Measuring CD38 Hydrolase and Cyclase Activities: 1,N-Ethenonicotinamide Adenine Dinucleotide (ε-NAD) and Nicotinamide Guanine Dinucleotide (NGD) Fluorescence-based Methods.

作者信息

de Oliveira Guilherme C, Kanamori Karina S, Auxiliadora-Martins Maria, Chini Claudia C S, Chini Eduardo N

机构信息

Signal Transduction and Molecular Nutrition Laboratory, Kogod Aging Center, Department of Anesthesiology and Perioperative Medicine, Mayo Clinic College of Medicine, Rochester, USA.

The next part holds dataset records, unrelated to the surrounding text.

-- ==== Sys2Proof/Machine/Ed25519.lean ====
section
/-! DEFINITION. Ed25519: key expansion, signing, single verification, one batch entry (46_ed25519_sign.md R391 to
R393, 47_ed25519_verify.md R421 to R428). `H` is `Config.digest` (log 1). -/

namespace Sys2Proof.Machine

/-- `H(b)` as a byte string (60_exceptions.md R502). -/
def hashBytes (b : List Byte) : List Byte := (Config.digest b).toList

/-- `sc_reduce_wide(le(H(b)))`: the scalar of a digest (R392, R421). -/
def hashScalar (b : List Byte) : Nat := scReduceWide (le (hashBytes b))

/-- The 32 ASCII bytes of the domain separator (R393). -/
def dom2Text : List Byte :=
  [0x53, 0x69, 0x67, 0x45, 0x64, 0x32, 0x35, 0x35, 0x31, 0x39, 0x20, 0x6e, 0x6f, 0x20, 0x45, 0x64,
   0x32, 0x35, 0x35, 0x31, 0x39, 0x20, 0x63, 0x6f, 0x6c, 0x6c, 0x69, 0x73, 0x69, 0x6f, 0x6e, 0x73]

/-- `dom2(F, C)` (R393). -/
def dom2 (flag : Byte) (ctx : List Byte) : List Byte :=
  dom2Text ++ flag :: BitVec.ofNat 8 ctx.length :: ctx

/-- Key expansion of a 32-byte seed (R391). -/
def expandKey (seed : List Byte) : KeySlot :=
  let h := hashBytes seed
  let a := clampInteger (le (slice h 0 32))
  { seed := bytes32 seed, a := BitVec.ofNat 255 a, pfx := bytes32 (slice h 32 32),
    pub := bytes32 (edCompress (edMulBase a)), valid := true }

/-- The nonce scalar r, step 1 of R392. -/
def signNonce (k : KeySlot) (dom m z : List Byte) : Nat := hashScalar (dom ++ k.pfx.toList ++ m ++ z)

/-- `sign_core(dom, m, Z)` on a key slot: the 64 signature bytes (R392). -/
def signCore (k : KeySlot) (dom m z : List Byte) : List Byte :=
  let r := signNonce k dom m z
  let rb := edCompress (edMulBase r)
  let c := hashScalar (dom ++ rb ++ k.pub.toList ++ m)
  rb ++ bytesOf 32 (scAddInt r (scMul c k.a.toNat))

/-- The knobs of CFG that verification reads (10_state.md R61). -/
structure Knobs where
  vsso : Bool
  vrncs : Bool
  vcof : Bool
  deriving DecidableEq, Repr

/-- The acceptance test of R421 step 5, strict (R426) or cofactored (R427). -/
def acceptEquation (vcof : Bool) (Q Rp : Ext) : Bool :=
  if vcof then edIsIdentity (edMul8 (edSub Q Rp)) else edEq Q Rp

/-- `verify_core(dom, Ab, Rb, sb, m)`: the first failing check decides the code (R421, R422). -/
def verifyCore (cfg : Knobs) (dom ab rb sb m : List Byte) : ResultCode :=
  match edDecompress ab with
  | none => .invalidEncoding
  | some A =>
    if cfg.vsso && edIsSmallOrder A then .weakPublicKey
    else match edDecompress rb with
      | none => .invalidEncoding
      | some R =>
        if groupOrder ≤ le sb ∧ cfg.vrncs then .invalidEncoding
        else
          let n := if groupOrder ≤ le sb then le sb % groupOrder else le sb
          let k := hashScalar (dom ++ rb ++ ab ++ m)
          if acceptEquation cfg.vcof (edDoubleScalarMul (scNeg k) A n) R then .ok else .signatureMismatch

/-- What `VBADD` reads of its triple, or none when the entry is rejected: A, R and s mod l (R433). -/
def batchEntry (vrncs : Bool) (ab rb sb : List Byte) : Option (Ext × Ext × Nat) :=
  match edDecompress ab, edDecompress rb with
  | some A, some R => if groupOrder ≤ le sb ∧ vrncs then none else some (A, R, le sb % groupOrder)
  | _, _ => none

/-- A taken entry added to the running sums, with challenge k and weight z (R433). The products are evaluated by
engine 1; the spec allows any engine (log 10). -/
def batchAccumulate (b : Batch) (A R : Ext) (n k z : Nat) : Batch :=
  { b with
    sum := BitVec.ofNat 255 ((b.sum.toNat + z * n) % groupOrder),
    point := edAdd (edAdd b.point (edMulVar (z * k % groupOrder) A)) (edMulVar z R) }

/-- The test of `VBEND`: OK and [S]B - P is the identity (R428, R434). -/
def batchAccepts (b : Batch) : Bool :=
  b.ok && edIsIdentity (edSub (edMulBase b.sum.toNat) b.point)

end Sys2Proof.Machine
end

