/-- The scalar of a digest, as a residue: le(H(b)) mod l (R392, R421). -/
def digestMod (b : List Byte) : Nat := le (Config.digest b).toList % groupOrder

/-- The signature R392 asks for, with its scalars as residues mod l. -/
def signatureOf (k : KeySlot) (dom m z : List Byte) : List Byte :=
  let r := digestMod (dom ++ k.pfx.toList ++ m ++ z)
  let rb := edCompress (edMulBase r)
  rb ++ bytesOf 32 ((r + digestMod (dom ++ rb ++ k.pub.toList ++ m) * k.a.toNat) % groupOrder)

/-- The state with the byte string `v` stored at `a` (R11). -/
abbrev State.stored (s : State) (a : Addr) (v : List Byte) : State := s.setDm (s.dm.writeBytes a.toNat v)

/-- The state with another seed in the key slot. -/
def State.withSeed (s : State) (x : Vector Byte 32) : State := { s with key := { s.key with seed := x } }

/-- The state with another secret key in the slot: seed, a and prefix (R38). -/
def State.withSecrets (s : State) (seed : Vector Byte 32) (a : ScalarInt) (pfx : Vector Byte 32) : State :=
  { s with key := { s.key with seed := seed, a := a, pfx := pfx } }

end Sys2Proof.Machine
end

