-- ==== Sys2Proof/Laws/State.lean ====
section
/-! SUPPORT. One lemma per field of State per update, so that no proof unfolds a record update, and the register a
write leaves at each number. -/

namespace Sys2Proof.Machine

variable (s : State)

@[simp] theorem State.writeF_fReg (i : FIdx) (v : Fe) : (s.writeF i v).fReg = s.fReg.set i ⟨v, true⟩ := rfl
@[simp] theorem State.writeF_sReg (i : FIdx) (v : Fe) : (s.writeF i v).sReg = s.sReg := rfl
@[simp] theorem State.writeF_pReg (i : FIdx) (v : Fe) : (s.writeF i v).pReg = s.pReg := rfl
@[simp] theorem State.writeF_cReg (i : FIdx) (v : Fe) : (s.writeF i v).cReg = s.cReg := rfl
@[simp] theorem State.writeF_key (i : FIdx) (v : Fe) : (s.writeF i v).key = s.key := rfl
@[simp] theorem State.writeF_batch (i : FIdx) (v : Fe) : (s.writeF i v).batch = s.batch := rfl
@[simp] theorem State.writeF_dm (i : FIdx) (v : Fe) : (s.writeF i v).dm = s.dm := rfl
@[simp] theorem State.writeF_cfg (i : FIdx) (v : Fe) : (s.writeF i v).cfg = s.cfg := rfl
@[simp] theorem State.writeF_halt (i : FIdx) (v : Fe) : (s.writeF i v).halt = s.halt := rfl
@[simp] theorem State.writeF_result (i : FIdx) (v : Fe) : (s.writeF i v).result = s.result := rfl
@[simp] theorem State.writeF_err (i : FIdx) (v : Fe) : (s.writeF i v).err = s.err := rfl
@[simp] theorem State.writeF_errInfo (i : FIdx) (v : Fe) : (s.writeF i v).errInfo = s.errInfo := rfl
@[simp] theorem State.writeF_cc (i : FIdx) (v : Fe) : (s.writeF i v).cc = s.cc := rfl
@[simp] theorem State.writeF_maddr (i : FIdx) (v : Fe) : (s.writeF i v).maddr = s.maddr := rfl
@[simp] theorem State.writeF_mlen (i : FIdx) (v : Fe) : (s.writeF i v).mlen = s.mlen := rfl
@[simp] theorem State.writeF_caddr (i : FIdx) (v : Fe) : (s.writeF i v).caddr = s.caddr := rfl
@[simp] theorem State.writeF_clen (i : FIdx) (v : Fe) : (s.writeF i v).clen = s.clen := rfl
@[simp] theorem State.writeF_host (i : FIdx) (v : Fe) : (s.writeF i v).host = s.host := rfl
@[simp] theorem State.writeF_busData (i : FIdx) (v : Fe) : (s.writeF i v).busData = s.busData := rfl
@[simp] theorem State.writeF_rngDraws (i : FIdx) (v : Fe) : (s.writeF i v).rngDraws = s.rngDraws := rfl

@[simp] theorem State.writeS_fReg (i : SIdx) (n : Nat) : (s.writeS i n).fReg = s.fReg := rfl
@[simp] theorem State.writeS_sReg (i : SIdx) (n : Nat) : (s.writeS i n).sReg = s.sReg.set i ⟨BitVec.ofNat 255 n, true⟩ := rfl
@[simp] theorem State.writeS_pReg (i : SIdx) (n : Nat) : (s.writeS i n).pReg = s.pReg := rfl
@[simp] theorem State.writeS_cReg (i : SIdx) (n : Nat) : (s.writeS i n).cReg = s.cReg := rfl
@[simp] theorem State.writeS_key (i : SIdx) (n : Nat) : (s.writeS i n).key = s.key := rfl
@[simp] theorem State.writeS_batch (i : SIdx) (n : Nat) : (s.writeS i n).batch = s.batch := rfl
@[simp] theorem State.writeS_dm (i : SIdx) (n : Nat) : (s.writeS i n).dm = s.dm := rfl
@[simp] theorem State.writeS_cfg (i : SIdx) (n : Nat) : (s.writeS i n).cfg = s.cfg := rfl
@[simp] theorem State.writeS_halt (i : SIdx) (n : Nat) : (s.writeS i n).halt = s.halt := rfl
@[simp] theorem State.writeS_result (i : SIdx) (n : Nat) : (s.writeS i n).result = s.result := rfl
@[simp] theorem State.writeS_err (i : SIdx) (n : Nat) : (s.writeS i n).err = s.err := rfl
@[simp] theorem State.writeS_errInfo (i : SIdx) (n : Nat) : (s.writeS i n).errInfo = s.errInfo := rfl
@[simp] theorem State.writeS_cc (i : SIdx) (n : Nat) : (s.writeS i n).cc = s.cc := rfl
@[simp] theorem State.writeS_maddr (i : SIdx) (n : Nat) : (s.writeS i n).maddr = s.maddr := rfl
@[simp] theorem State.writeS_mlen (i : SIdx) (n : Nat) : (s.writeS i n).mlen = s.mlen := rfl
@[simp] theorem State.writeS_caddr (i : SIdx) (n : Nat) : (s.writeS i n).caddr = s.caddr := rfl
@[simp] theorem State.writeS_clen (i : SIdx) (n : Nat) : (s.writeS i n).clen = s.clen := rfl
@[simp] theorem State.writeS_host (i : SIdx) (n : Nat) : (s.writeS i n).host = s.host := rfl
@[simp] theorem State.writeS_busData (i : SIdx) (n : Nat) : (s.writeS i n).busData = s.busData := rfl
@[simp] theorem State.writeS_rngDraws (i : SIdx) (n : Nat) : (s.writeS i n).rngDraws = s.rngDraws := rfl

@[simp] theorem State.writeP_fReg (i : PIdx) (v : Ext) : (s.writeP i v).fReg = s.fReg := rfl
@[simp] theorem State.writeP_sReg (i : PIdx) (v : Ext) : (s.writeP i v).sReg = s.sReg := rfl
@[simp] theorem State.writeP_pReg (i : PIdx) (v : Ext) : (s.writeP i v).pReg = s.pReg.set i ⟨v, true⟩ := rfl
@[simp] theorem State.writeP_cReg (i : PIdx) (v : Ext) : (s.writeP i v).cReg = s.cReg := rfl
@[simp] theorem State.writeP_key (i : PIdx) (v : Ext) : (s.writeP i v).key = s.key := rfl
@[simp] theorem State.writeP_batch (i : PIdx) (v : Ext) : (s.writeP i v).batch = s.batch := rfl
@[simp] theorem State.writeP_dm (i : PIdx) (v : Ext) : (s.writeP i v).dm = s.dm := rfl
@[simp] theorem State.writeP_cfg (i : PIdx) (v : Ext) : (s.writeP i v).cfg = s.cfg := rfl
@[simp] theorem State.writeP_halt (i : PIdx) (v : Ext) : (s.writeP i v).halt = s.halt := rfl
@[simp] theorem State.writeP_result (i : PIdx) (v : Ext) : (s.writeP i v).result = s.result := rfl
@[simp] theorem State.writeP_err (i : PIdx) (v : Ext) : (s.writeP i v).err = s.err := rfl
@[simp] theorem State.writeP_errInfo (i : PIdx) (v : Ext) : (s.writeP i v).errInfo = s.errInfo := rfl
@[simp] theorem State.writeP_cc (i : PIdx) (v : Ext) : (s.writeP i v).cc = s.cc := rfl
@[simp] theorem State.writeP_maddr (i : PIdx) (v : Ext) : (s.writeP i v).maddr = s.maddr := rfl
@[simp] theorem State.writeP_mlen (i : PIdx) (v : Ext) : (s.writeP i v).mlen = s.mlen := rfl
@[simp] theorem State.writeP_caddr (i : PIdx) (v : Ext) : (s.writeP i v).caddr = s.caddr := rfl
@[simp] theorem State.writeP_clen (i : PIdx) (v : Ext) : (s.writeP i v).clen = s.clen := rfl
@[simp] theorem State.writeP_host (i : PIdx) (v : Ext) : (s.writeP i v).host = s.host := rfl
@[simp] theorem State.writeP_busData (i : PIdx) (v : Ext) : (s.writeP i v).busData = s.busData := rfl
@[simp] theorem State.writeP_rngDraws (i : PIdx) (v : Ext) : (s.writeP i v).rngDraws = s.rngDraws := rfl

@[simp] theorem State.writeC_fReg (i : CIdx) (v : Bool) : (s.writeC i v).fReg = s.fReg := rfl
@[simp] theorem State.writeC_sReg (i : CIdx) (v : Bool) : (s.writeC i v).sReg = s.sReg := rfl
@[simp] theorem State.writeC_pReg (i : CIdx) (v : Bool) : (s.writeC i v).pReg = s.pReg := rfl
@[simp] theorem State.writeC_cReg (i : CIdx) (v : Bool) : (s.writeC i v).cReg = s.cReg.set i ⟨v, true⟩ := rfl
@[simp] theorem State.writeC_key (i : CIdx) (v : Bool) : (s.writeC i v).key = s.key := rfl
@[simp] theorem State.writeC_batch (i : CIdx) (v : Bool) : (s.writeC i v).batch = s.batch := rfl
@[simp] theorem State.writeC_dm (i : CIdx) (v : Bool) : (s.writeC i v).dm = s.dm := rfl
@[simp] theorem State.writeC_cfg (i : CIdx) (v : Bool) : (s.writeC i v).cfg = s.cfg := rfl
@[simp] theorem State.writeC_halt (i : CIdx) (v : Bool) : (s.writeC i v).halt = s.halt := rfl
@[simp] theorem State.writeC_result (i : CIdx) (v : Bool) : (s.writeC i v).result = s.result := rfl
@[simp] theorem State.writeC_err (i : CIdx) (v : Bool) : (s.writeC i v).err = s.err := rfl
@[simp] theorem State.writeC_errInfo (i : CIdx) (v : Bool) : (s.writeC i v).errInfo = s.errInfo := rfl
@[simp] theorem State.writeC_cc (i : CIdx) (v : Bool) : (s.writeC i v).cc = s.cc := rfl
@[simp] theorem State.writeC_maddr (i : CIdx) (v : Bool) : (s.writeC i v).maddr = s.maddr := rfl
@[simp] theorem State.writeC_mlen (i : CIdx) (v : Bool) : (s.writeC i v).mlen = s.mlen := rfl
@[simp] theorem State.writeC_caddr (i : CIdx) (v : Bool) : (s.writeC i v).caddr = s.caddr := rfl
@[simp] theorem State.writeC_clen (i : CIdx) (v : Bool) : (s.writeC i v).clen = s.clen := rfl
@[simp] theorem State.writeC_host (i : CIdx) (v : Bool) : (s.writeC i v).host = s.host := rfl
@[simp] theorem State.writeC_busData (i : CIdx) (v : Bool) : (s.writeC i v).busData = s.busData := rfl
@[simp] theorem State.writeC_rngDraws (i : CIdx) (v : Bool) : (s.writeC i v).rngDraws = s.rngDraws := rfl

@[simp] theorem State.clearF_fReg (i : FIdx) : (s.clearF i).fReg = s.fReg.set i ⟨.zero, false⟩ := rfl
@[simp] theorem State.clearF_sReg (i : FIdx) : (s.clearF i).sReg = s.sReg := rfl
@[simp] theorem State.clearF_pReg (i : FIdx) : (s.clearF i).pReg = s.pReg := rfl
@[simp] theorem State.clearF_cReg (i : FIdx) : (s.clearF i).cReg = s.cReg := rfl
@[simp] theorem State.clearF_key (i : FIdx) : (s.clearF i).key = s.key := rfl
@[simp] theorem State.clearF_batch (i : FIdx) : (s.clearF i).batch = s.batch := rfl
@[simp] theorem State.clearF_dm (i : FIdx) : (s.clearF i).dm = s.dm := rfl
@[simp] theorem State.clearF_cfg (i : FIdx) : (s.clearF i).cfg = s.cfg := rfl
@[simp] theorem State.clearF_halt (i : FIdx) : (s.clearF i).halt = s.halt := rfl
@[simp] theorem State.clearF_result (i : FIdx) : (s.clearF i).result = s.result := rfl
@[simp] theorem State.clearF_err (i : FIdx) : (s.clearF i).err = s.err := rfl
@[simp] theorem State.clearF_errInfo (i : FIdx) : (s.clearF i).errInfo = s.errInfo := rfl
@[simp] theorem State.clearF_cc (i : FIdx) : (s.clearF i).cc = s.cc := rfl
@[simp] theorem State.clearF_maddr (i : FIdx) : (s.clearF i).maddr = s.maddr := rfl
@[simp] theorem State.clearF_mlen (i : FIdx) : (s.clearF i).mlen = s.mlen := rfl
@[simp] theorem State.clearF_caddr (i : FIdx) : (s.clearF i).caddr = s.caddr := rfl
@[simp] theorem State.clearF_clen (i : FIdx) : (s.clearF i).clen = s.clen := rfl
@[simp] theorem State.clearF_host (i : FIdx) : (s.clearF i).host = s.host := rfl
@[simp] theorem State.clearF_busData (i : FIdx) : (s.clearF i).busData = s.busData := rfl
@[simp] theorem State.clearF_rngDraws (i : FIdx) : (s.clearF i).rngDraws = s.rngDraws := rfl

@[simp] theorem State.clearS_fReg (i : SIdx) : (s.clearS i).fReg = s.fReg := rfl
@[simp] theorem State.clearS_sReg (i : SIdx) : (s.clearS i).sReg = s.sReg.set i ⟨0, false⟩ := rfl
@[simp] theorem State.clearS_pReg (i : SIdx) : (s.clearS i).pReg = s.pReg := rfl
@[simp] theorem State.clearS_cReg (i : SIdx) : (s.clearS i).cReg = s.cReg := rfl
@[simp] theorem State.clearS_key (i : SIdx) : (s.clearS i).key = s.key := rfl
@[simp] theorem State.clearS_batch (i : SIdx) : (s.clearS i).batch = s.batch := rfl
@[simp] theorem State.clearS_dm (i : SIdx) : (s.clearS i).dm = s.dm := rfl
@[simp] theorem State.clearS_cfg (i : SIdx) : (s.clearS i).cfg = s.cfg := rfl
@[simp] theorem State.clearS_halt (i : SIdx) : (s.clearS i).halt = s.halt := rfl
@[simp] theorem State.clearS_result (i : SIdx) : (s.clearS i).result = s.result := rfl
@[simp] theorem State.clearS_err (i : SIdx) : (s.clearS i).err = s.err := rfl
@[simp] theorem State.clearS_errInfo (i : SIdx) : (s.clearS i).errInfo = s.errInfo := rfl
@[simp] theorem State.clearS_cc (i : SIdx) : (s.clearS i).cc = s.cc := rfl
@[simp] theorem State.clearS_maddr (i : SIdx) : (s.clearS i).maddr = s.maddr := rfl
@[simp] theorem State.clearS_mlen (i : SIdx) : (s.clearS i).mlen = s.mlen := rfl
@[simp] theorem State.clearS_caddr (i : SIdx) : (s.clearS i).caddr = s.caddr := rfl
@[simp] theorem State.clearS_clen (i : SIdx) : (s.clearS i).clen = s.clen := rfl
@[simp] theorem State.clearS_host (i : SIdx) : (s.clearS i).host = s.host := rfl
@[simp] theorem State.clearS_busData (i : SIdx) : (s.clearS i).busData = s.busData := rfl
@[simp] theorem State.clearS_rngDraws (i : SIdx) : (s.clearS i).rngDraws = s.rngDraws := rfl

@[simp] theorem State.clearP_fReg (i : PIdx) : (s.clearP i).fReg = s.fReg := rfl
@[simp] theorem State.clearP_sReg (i : PIdx) : (s.clearP i).sReg = s.sReg := rfl
@[simp] theorem State.clearP_pReg (i : PIdx) : (s.clearP i).pReg = s.pReg.set i ⟨.zero, false⟩ := rfl
@[simp] theorem State.clearP_cReg (i : PIdx) : (s.clearP i).cReg = s.cReg := rfl
@[simp] theorem State.clearP_key (i : PIdx) : (s.clearP i).key = s.key := rfl
@[simp] theorem State.clearP_batch (i : PIdx) : (s.clearP i).batch = s.batch := rfl
@[simp] theorem State.clearP_dm (i : PIdx) : (s.clearP i).dm = s.dm := rfl
@[simp] theorem State.clearP_cfg (i : PIdx) : (s.clearP i).cfg = s.cfg := rfl
@[simp] theorem State.clearP_halt (i : PIdx) : (s.clearP i).halt = s.halt := rfl
@[simp] theorem State.clearP_result (i : PIdx) : (s.clearP i).result = s.result := rfl
@[simp] theorem State.clearP_err (i : PIdx) : (s.clearP i).err = s.err := rfl
@[simp] theorem State.clearP_errInfo (i : PIdx) : (s.clearP i).errInfo = s.errInfo := rfl
@[simp] theorem State.clearP_cc (i : PIdx) : (s.clearP i).cc = s.cc := rfl
@[simp] theorem State.clearP_maddr (i : PIdx) : (s.clearP i).maddr = s.maddr := rfl
@[simp] theorem State.clearP_mlen (i : PIdx) : (s.clearP i).mlen = s.mlen := rfl
@[simp] theorem State.clearP_caddr (i : PIdx) : (s.clearP i).caddr = s.caddr := rfl
@[simp] theorem State.clearP_clen (i : PIdx) : (s.clearP i).clen = s.clen := rfl
@[simp] theorem State.clearP_host (i : PIdx) : (s.clearP i).host = s.host := rfl
@[simp] theorem State.clearP_busData (i : PIdx) : (s.clearP i).busData = s.busData := rfl
@[simp] theorem State.clearP_rngDraws (i : PIdx) : (s.clearP i).rngDraws = s.rngDraws := rfl

@[simp] theorem State.clearC_fReg (i : CIdx) : (s.clearC i).fReg = s.fReg := rfl
@[simp] theorem State.clearC_sReg (i : CIdx) : (s.clearC i).sReg = s.sReg := rfl
@[simp] theorem State.clearC_pReg (i : CIdx) : (s.clearC i).pReg = s.pReg := rfl
@[simp] theorem State.clearC_cReg (i : CIdx) : (s.clearC i).cReg = s.cReg.set i ⟨false, false⟩ := rfl
@[simp] theorem State.clearC_key (i : CIdx) : (s.clearC i).key = s.key := rfl
@[simp] theorem State.clearC_batch (i : CIdx) : (s.clearC i).batch = s.batch := rfl
@[simp] theorem State.clearC_dm (i : CIdx) : (s.clearC i).dm = s.dm := rfl
@[simp] theorem State.clearC_cfg (i : CIdx) : (s.clearC i).cfg = s.cfg := rfl
@[simp] theorem State.clearC_halt (i : CIdx) : (s.clearC i).halt = s.halt := rfl
@[simp] theorem State.clearC_result (i : CIdx) : (s.clearC i).result = s.result := rfl
@[simp] theorem State.clearC_err (i : CIdx) : (s.clearC i).err = s.err := rfl
@[simp] theorem State.clearC_errInfo (i : CIdx) : (s.clearC i).errInfo = s.errInfo := rfl
@[simp] theorem State.clearC_cc (i : CIdx) : (s.clearC i).cc = s.cc := rfl
@[simp] theorem State.clearC_maddr (i : CIdx) : (s.clearC i).maddr = s.maddr := rfl
@[simp] theorem State.clearC_mlen (i : CIdx) : (s.clearC i).mlen = s.mlen := rfl
@[simp] theorem State.clearC_caddr (i : CIdx) : (s.clearC i).caddr = s.caddr := rfl
@[simp] theorem State.clearC_clen (i : CIdx) : (s.clearC i).clen = s.clen := rfl
@[simp] theorem State.clearC_host (i : CIdx) : (s.clearC i).host = s.host := rfl
@[simp] theorem State.clearC_busData (i : CIdx) : (s.clearC i).busData = s.busData := rfl
@[simp] theorem State.clearC_rngDraws (i : CIdx) : (s.clearC i).rngDraws = s.rngDraws := rfl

Fundação de Apoio ao Ensino, Pesquisa e Assistência do Hospital das Clínicas da Faculdade de Medicina de Ribeirão Preto da Universidade de São Paulo (FAEPA), São Paulo, Brazil

出版信息

Bio Protoc. 2018 Jul 20;8(14). doi: 10.21769/BioProtoc.2938.

DOI:10.21769/BioProtoc.2938
PMID:30112426
原文链接:https://pmc.ncbi.nlm.nih.gov/articles/PMC6089541/
Abstract

CD38 is a multifunctional enzyme involved in calcium signaling and Nicotinamide Adenine Dinucleotide (NAD) metabolism. Through its major activity, the hydrolysis of NAD, CD38 helps maintain the appropriate levels of this molecule for all NAD-dependent metabolic processes to occur. Due to current advances and studies relating NAD decline and the development of multiple age-related conditions and diseases, CD38 gained importance in both basic science and clinical settings. The discovery and development of strategies to modulate its function and, possibly, treat diseases and improve health span put CD38 under the spotlights. Therefore, a consistent and reliable method to measure its activity and explore its use in medicine is required. We describe here the methods how our group measures both the hydrolase and cyclase activity of CD38, utilizing a fluorescence-based enzymatic assay performed in a plate reader using 1,N-Ethenonicotinamide Adenine Dinucleotide (ε-NAD) and Nicotinamide Guanine Dinucleotide (NGD) as substrates, respectively.

摘要

CD38是一种参与钙信号传导和烟酰胺腺嘌呤二核苷酸(NAD)代谢的多功能酶。通过其主要活性,即NAD的水解,CD38有助于维持该分子的适当水平,以使所有依赖NAD的代谢过程得以发生。由于目前有关NAD下降与多种年龄相关病症和疾病发展的进展和研究,CD38在基础科学和临床环境中都变得至关重要。调节其功能、可能治疗疾病和改善健康寿命的策略的发现和开发使CD38成为焦点。因此,需要一种一致且可靠的方法来测量其活性并探索其在医学中的用途。我们在此描述我们小组测量CD38水解酶和环化酶活性的方法,分别使用基于荧光的酶促测定法,该测定法在酶标仪中进行,分别以1,N-乙烯基烟酰胺腺嘌呤二核苷酸(ε-NAD)和烟酰胺鸟嘌呤二核苷酸(NGD)作为底物。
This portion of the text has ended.